======== RECORDS PROVIDED ========

-- ==== Sys2Proof/Tests/Slice0.lean ====
section
/-! SUPPORT. The model's own tests. Expected results are those of spec/95_test_vectors.md (V1 to V124), derived there from
the rules, not from this model. The theorems named witness_ show states and operands that meet the hypotheses of the
statement of that name. -/

namespace Sys2Proof.Tests

open Sys2Proof Sys2Proof.Machine

/-! ## The configurations of 95_test_vectors.md section 2.1 -/

/-- CFG-B. -/
def cfgB : Config :=
  { Config.cfgA with
    vendor := vendorAuthenticAMD, stepping := 3, model := 4, family := 15, extFamily := 1, leaf1Ebx := 0x800
    feat1Edx := 0x0783F3FF, feat1Ecx := 1, maxExt := 0x80000008, extFeatEdx := 0xE1D3FBFF, extFeatEcx := 1
    brand := #v[0x45, 0x78, 0x61, 0x6D, 0x70, 0x6C, 0x65, 0x28, 0x52, 0x29, 0x20, 0x43, 0x50, 0x55, 0x20, 0x4D,
                0x6F, 0x64, 0x65, 0x6C, 0x20, 0x42, 0x2D, 0x34, 0x38, 0x30, 0x30, 0x20, 0x50, 0x72, 0x6F, 0x63,
                0x65, 0x73, 0x73, 0x6F, 0x72, 0x20, 0x40, 0x20, 0x32, 0x2E, 0x34, 0x30, 0x47, 0x48, 0x7A, 0x00]
    l2Info := 0x02006140, addrSizes := 0x00003028, mode64 := true }

/-- CFG-C: EFLAGS and no CPUID. -/
def cfgC : Config := { Config.cfgA with hasCpuid := false, idStuck := 0, resetDx := 0x0308 }

/-- CFG-D: the behaviour of note 1, vendor "ExampleOldCo". -/
def cfgD : Config :=
  { Config.cfgA with
    keepsEbxEcx := true, feat1Ecx := 1
    vendor := #v[0x45, 0x78, 0x61, 0x6D, 0x70, 0x6C, 0x65, 0x4F, 0x6C, 0x64, 0x43, 0x6F] }

/-- The processor that a layout of the serial number belongs to (41_cpuid_basic_leaves.md R122). -/
def productOf : PsnLayout → Product
  | .none => .other
  | .pentium3 => .pentium3
  | .efficeon => .efficeon
  | .crusoe => .crusoe

/-- CFG-E, with a layout for the serial number and its processor. -/
def cfgE (l : PsnLayout) : Config :=
  { Config.cfgA with
    maxBasic := 3, feat1Edx := 0x00848131, psnEnabled := true, psn := 0x0123456789ABCDEF, psnLayout := l, product := productOf l
    leaf2 := ⟨0x03020101, 0, 0, 0x0C040843⟩ }

/-- A Pentium Pro, the signature of V53. -/
def cfgPentiumPro : Config := { Config.cfgA with stepping := 9, model := 1, feat1Edx := 0x00808931 }

/-- CFG-A with a 4-bit instruction pointer, so that every address can be tried. -/
def cfgSmall : Config := { Config.cfgA with ipWidth := 4, codeBase := 15 }

/-- A launch state with the text `0F A2`, a leaf in EAX and no value in the other registers. -/
def start (c : Config) (leaf : Word) : State := State.launch c [0x0F, 0xA2] ⟨.held leaf, .noValue, .noValue, .noValue⟩ 0 0

/-- The same with values in EBX and ECX. -/
def startWith (c : Config) (leaf b cc : Word) : State :=
  State.launch c [0x0F, 0xA2] ⟨.held leaf, .held b, .held cc, .noValue⟩ 0 0

/-- The registers after CPUID. -/
def after (s : State) : Regs :=
  match exec .cpuid s with
  | .next t => t.regs
  | .fault _ => s.regs
  | .refused _ => s.regs

/-! ## Decoding: V20 to V28 -/

theorem test_decode_cpuid : decode [0x0F, 0xA2] = .instr .cpuid [] := by decide
theorem test_decode_rest : decode [0x0F, 0xA2, 0x0F, 0xA2] = .instr .cpuid [0x0F, 0xA2] := by decide
theorem test_decode_refused : decode [0xA2, 0x0F] = .notInScope 0xA2 0x0F ∧ decode [0x0F, 0xA3] = .notInScope 0x0F 0xA3 ∧
    decode [0x66, 0x0F, 0xA2] = .notInScope 0x66 0x0F ∧ decode [0x0F] = .tooShort := by decide
theorem test_table_word : decodeTableWord 16 0xA20F = some .cpuid ∧ decodeTableWord 16 0x0FA2 = none := by decide
theorem test_encode : encode .cpuid = [0x0F, 0xA2] := by decide

/-! ## What a model rejects: V58 to V67, and the other constraints -/

theorem test_wf_vector_configurations : Config.cfgA.wf = true ∧ cfgB.wf = true ∧ cfgC.wf = true ∧ cfgD.wf = true ∧
    (cfgE .pentium3).wf = true ∧ (cfgE .efficeon).wf = true ∧ (cfgE .crusoe).wf = true ∧ cfgPentiumPro.wf = true ∧ cfgSmall.wf = true := by decide
theorem test_wf_instr : Instr.wf .cpuid = true := by decide
theorem test_refuses_cpuid_without_eflags : Config.wf { Config.cfgA with hasEflags := false } = false := by decide
theorem test_refuses_narrow_ip : Config.wf { Config.cfgA with ipWidth := 1 } = false := by decide
theorem test_refuses_base_outside_space : Config.wf { Config.cfgA with codeBase := 0x100000000 } = false := by decide
theorem test_refuses_basic_maximum : Config.wf { Config.cfgA with maxBasic := 0x80000000 } = false := by decide
theorem test_refuses_extended_maximum : Config.wf { Config.cfgA with maxExt := 8 } = false := by decide
theorem test_refuses_hypervisor_bit : Config.wf { Config.cfgA with feat1Ecx := 0x80000000 } = false ∧
    Config.wf { Config.cfgA with hypervisor := true } = false := by decide
theorem test_refuses_psn_bit : Config.wf { Config.cfgA with feat1Edx := 0x00848131 } = false := by decide
theorem test_refuses_amd_psn : Config.wf { cfgB with psnLayout := .pentium3 } = false := by decide
theorem test_refuses_layout_of_another_product : Config.wf { cfgE .pentium3 with product := .other } = false ∧
    Config.wf { cfgE .efficeon with product := .crusoe } = false ∧
    Config.wf { cfgE .crusoe with product := .pentium3 } = false := by decide
theorem test_refuses_pentium3_of_another_vendor :
    Config.wf { cfgE .pentium3 with vendor := cfgD.vendor } = false := by decide
theorem test_refuses_amd_dup : Config.wf { cfgB with extFeatEdx := 0xE1D3FBFE } = false := by decide
theorem test_refuses_intel_syscall : Config.wf { Config.cfgA with extFeatEdx := 0x800 } = false := by decide
theorem test_refuses_brand_without_nul : Config.wf { Config.cfgA with brand := Vector.replicate 48 0x41 } = false := by decide
theorem test_refuses_pentium_pro_without_sep : Config.wf { cfgPentiumPro with feat1Edx := 0x00808131 } = false := by decide

/-! ## CPUID: the leaf vectors -/

/-- V1, V2, V54, V55, V9, V10, V70 and V71 (the named registers); V3 and one of the four states of V111. -/
theorem test_cpuid_basic_leaves :
    after (start Config.cfgA 0) = ⟨.held 1, .held 0x756E6547, .held 0x6C65746E, .held 0x49656E69⟩ ∧
    after (start cfgB 0) = ⟨.held 1, .held 0x68747541, .held 0x444D4163, .held 0x69746E65⟩ ∧
    after (start Config.cfgA 1) = ⟨.held 0x633, .held 0, .held 0, .held 0x00808131⟩ ∧
    after (start cfgB 1) = ⟨.held 0x00100F43, .held 0x800, .held 1, .held 0x0783F3FF⟩ ∧
    after (start (cfgE .pentium3) 2) = ⟨.held 0x03020101, .held 0, .held 0, .held 0x0C040843⟩ ∧
    (after (start (cfgE .pentium3) 3)).ecx = .held 0x89ABCDEF ∧ (after (start (cfgE .pentium3) 3)).edx = .held 0x01234567 ∧
    (after (start (cfgE .efficeon) 3)).eax = .held 0x89ABCDEF ∧ (after (start (cfgE .efficeon) 3)).ebx = .held 0x01234567 ∧
    (after (start (cfgE .crusoe) 3)).ebx = .held 0x89ABCDEF ∧
    after (startWith cfgD 0 0x11111111 0x22222222) =
      ⟨.held 1, .held 0x6D617845, .held 0x6F43646C, .held 0x4F656C70⟩ ∧
    (cpuidWith ⟨0, 0, 0, 0⟩ ⟨true, false⟩ (startWith cfgD 1 0x11111111 0x22222222)).regs =
      ⟨.held 0x633, .held 0x11111111, .held 1, .held 0x00808131⟩ := by decide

========

▶ _ACTIVITY_:
Reproduce exactly, and only, the part of the listing above that begins at the line with "def cfgPentiumPro : Config" and goes on through the line with "theorem test_wf_vector_configurations : Config.cfgA.wf".

▶ _ANSWER TO THE EXERCISE_:
def cfgPentiumPro : Config := { Config.cfgA with stepping := 9, model := 1, feat1Edx := 0x00808931 }

/-- CFG-A with a 4-bit instruction pointer, so that every address can be tried. -/
def cfgSmall : Config := { Config.cfgA with ipWidth := 4, codeBase := 15 }

/-- A launch state with the text `0F A2`, a leaf in EAX and no value in the other registers. -/
def start (c : Config) (leaf : Word) : State := State.launch c [0x0F, 0xA2] ⟨.held leaf, .noValue, .noValue, .noValue⟩ 0 0

/-- The same with values in EBX and ECX. -/
def startWith (c : Config) (leaf b cc : Word) : State :=
  State.launch c [0x0F, 0xA2] ⟨.held leaf, .held b, .held cc, .noValue⟩ 0 0

/-- The registers after CPUID. -/
def after (s : State) : Regs :=
  match exec .cpuid s with
  | .next t => t.regs
  | .fault _ => s.regs
  | .refused _ => s.regs

/-! ## Decoding: V20 to V28 -/

theorem test_decode_cpuid : decode [0x0F, 0xA2] = .instr .cpuid [] := by decide
theorem test_decode_rest : decode [0x0F, 0xA2, 0x0F, 0xA2] = .instr .cpuid [0x0F, 0xA2] := by decide
theorem test_decode_refused : decode [0xA2, 0x0F] = .notInScope 0xA2 0x0F ∧ decode [0x0F, 0xA3] = .notInScope 0x0F 0xA3 ∧
    decode [0x66, 0x0F, 0xA2] = .notInScope 0x66 0x0F ∧ decode [0x0F] = .tooShort := by decide
theorem test_table_word : decodeTableWord 16 0xA20F = some .cpuid ∧ decodeTableWord 16 0x0FA2 = none := by decide
theorem test_encode : encode .cpuid = [0x0F, 0xA2] := by decide

/-! ## What a model rejects: V58 to V67, and the other constraints -/

theorem test_wf_vector_configurations : Config.cfgA.wf = true ∧ cfgB.wf = true ∧ cfgC.wf = true ∧ cfgD.wf = true ∧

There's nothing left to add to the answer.